Entries shown Block Start
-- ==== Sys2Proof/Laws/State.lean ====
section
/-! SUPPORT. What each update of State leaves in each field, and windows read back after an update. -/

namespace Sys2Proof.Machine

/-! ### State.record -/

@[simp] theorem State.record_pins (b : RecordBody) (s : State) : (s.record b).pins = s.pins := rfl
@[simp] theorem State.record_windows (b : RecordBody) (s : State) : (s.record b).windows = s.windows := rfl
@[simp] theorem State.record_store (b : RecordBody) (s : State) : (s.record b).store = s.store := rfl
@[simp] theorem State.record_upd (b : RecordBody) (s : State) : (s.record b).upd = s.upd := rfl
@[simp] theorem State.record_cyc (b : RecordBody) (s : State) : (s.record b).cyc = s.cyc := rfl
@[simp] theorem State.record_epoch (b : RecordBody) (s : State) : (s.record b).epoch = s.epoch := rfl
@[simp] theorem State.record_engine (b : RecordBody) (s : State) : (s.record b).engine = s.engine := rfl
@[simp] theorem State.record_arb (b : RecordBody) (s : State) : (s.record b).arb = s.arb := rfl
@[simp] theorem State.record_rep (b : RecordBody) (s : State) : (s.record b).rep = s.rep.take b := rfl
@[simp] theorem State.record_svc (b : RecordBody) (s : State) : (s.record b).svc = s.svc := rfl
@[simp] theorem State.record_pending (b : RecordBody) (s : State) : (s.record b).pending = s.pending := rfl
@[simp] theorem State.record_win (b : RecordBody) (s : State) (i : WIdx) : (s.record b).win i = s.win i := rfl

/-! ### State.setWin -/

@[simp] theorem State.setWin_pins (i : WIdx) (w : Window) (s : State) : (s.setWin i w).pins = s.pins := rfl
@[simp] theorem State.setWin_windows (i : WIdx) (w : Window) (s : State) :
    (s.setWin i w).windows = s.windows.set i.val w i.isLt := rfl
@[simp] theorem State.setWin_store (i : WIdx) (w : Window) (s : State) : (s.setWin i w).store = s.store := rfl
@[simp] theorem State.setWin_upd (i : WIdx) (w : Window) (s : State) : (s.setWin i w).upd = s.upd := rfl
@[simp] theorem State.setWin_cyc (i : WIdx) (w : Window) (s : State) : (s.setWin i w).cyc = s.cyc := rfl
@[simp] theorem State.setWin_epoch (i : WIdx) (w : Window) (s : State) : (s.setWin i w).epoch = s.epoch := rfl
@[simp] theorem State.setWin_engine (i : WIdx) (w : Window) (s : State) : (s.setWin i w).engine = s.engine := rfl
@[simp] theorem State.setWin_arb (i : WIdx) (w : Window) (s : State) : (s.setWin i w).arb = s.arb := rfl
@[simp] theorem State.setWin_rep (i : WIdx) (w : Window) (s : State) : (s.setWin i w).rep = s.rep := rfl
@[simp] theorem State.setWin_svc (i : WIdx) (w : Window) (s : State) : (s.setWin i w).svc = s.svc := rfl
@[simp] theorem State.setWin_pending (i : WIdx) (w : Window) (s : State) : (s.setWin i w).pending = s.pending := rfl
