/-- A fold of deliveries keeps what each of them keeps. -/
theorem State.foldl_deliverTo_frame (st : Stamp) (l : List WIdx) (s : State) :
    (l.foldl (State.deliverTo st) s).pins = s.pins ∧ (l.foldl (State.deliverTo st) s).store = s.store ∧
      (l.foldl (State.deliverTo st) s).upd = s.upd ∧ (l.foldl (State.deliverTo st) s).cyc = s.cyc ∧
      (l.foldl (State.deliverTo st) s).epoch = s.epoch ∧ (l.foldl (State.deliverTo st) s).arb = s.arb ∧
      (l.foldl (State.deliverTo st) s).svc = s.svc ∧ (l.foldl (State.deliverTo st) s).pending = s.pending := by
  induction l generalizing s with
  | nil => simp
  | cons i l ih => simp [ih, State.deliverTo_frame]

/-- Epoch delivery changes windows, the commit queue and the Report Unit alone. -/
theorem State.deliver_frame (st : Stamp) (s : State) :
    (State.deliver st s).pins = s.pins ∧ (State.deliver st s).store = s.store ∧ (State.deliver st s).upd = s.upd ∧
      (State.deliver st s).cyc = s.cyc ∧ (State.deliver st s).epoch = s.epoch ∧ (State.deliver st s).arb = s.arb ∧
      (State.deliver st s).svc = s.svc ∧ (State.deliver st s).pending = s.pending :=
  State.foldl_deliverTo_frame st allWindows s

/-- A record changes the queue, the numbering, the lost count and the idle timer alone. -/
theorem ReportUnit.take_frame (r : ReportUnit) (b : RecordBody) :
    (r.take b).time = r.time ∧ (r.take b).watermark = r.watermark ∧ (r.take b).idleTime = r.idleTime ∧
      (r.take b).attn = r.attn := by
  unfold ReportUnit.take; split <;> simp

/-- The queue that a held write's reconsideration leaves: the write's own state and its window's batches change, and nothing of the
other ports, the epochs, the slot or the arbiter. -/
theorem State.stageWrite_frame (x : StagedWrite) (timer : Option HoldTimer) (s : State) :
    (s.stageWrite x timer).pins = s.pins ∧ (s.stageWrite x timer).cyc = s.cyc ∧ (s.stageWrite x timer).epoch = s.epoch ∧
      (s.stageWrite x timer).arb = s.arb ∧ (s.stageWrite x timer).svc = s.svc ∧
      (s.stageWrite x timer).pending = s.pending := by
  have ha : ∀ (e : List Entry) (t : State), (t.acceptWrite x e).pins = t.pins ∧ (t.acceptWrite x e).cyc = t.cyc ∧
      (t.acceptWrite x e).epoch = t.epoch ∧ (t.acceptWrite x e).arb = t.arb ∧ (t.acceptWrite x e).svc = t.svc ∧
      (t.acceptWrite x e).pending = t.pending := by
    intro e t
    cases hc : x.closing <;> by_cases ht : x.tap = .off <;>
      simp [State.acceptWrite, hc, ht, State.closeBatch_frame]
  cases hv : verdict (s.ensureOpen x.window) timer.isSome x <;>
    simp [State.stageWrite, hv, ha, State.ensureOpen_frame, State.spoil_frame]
Entries shown Block End
Requirement
Work out the number of lines above that include the string "store" and write only that number.

Response to this exercise
4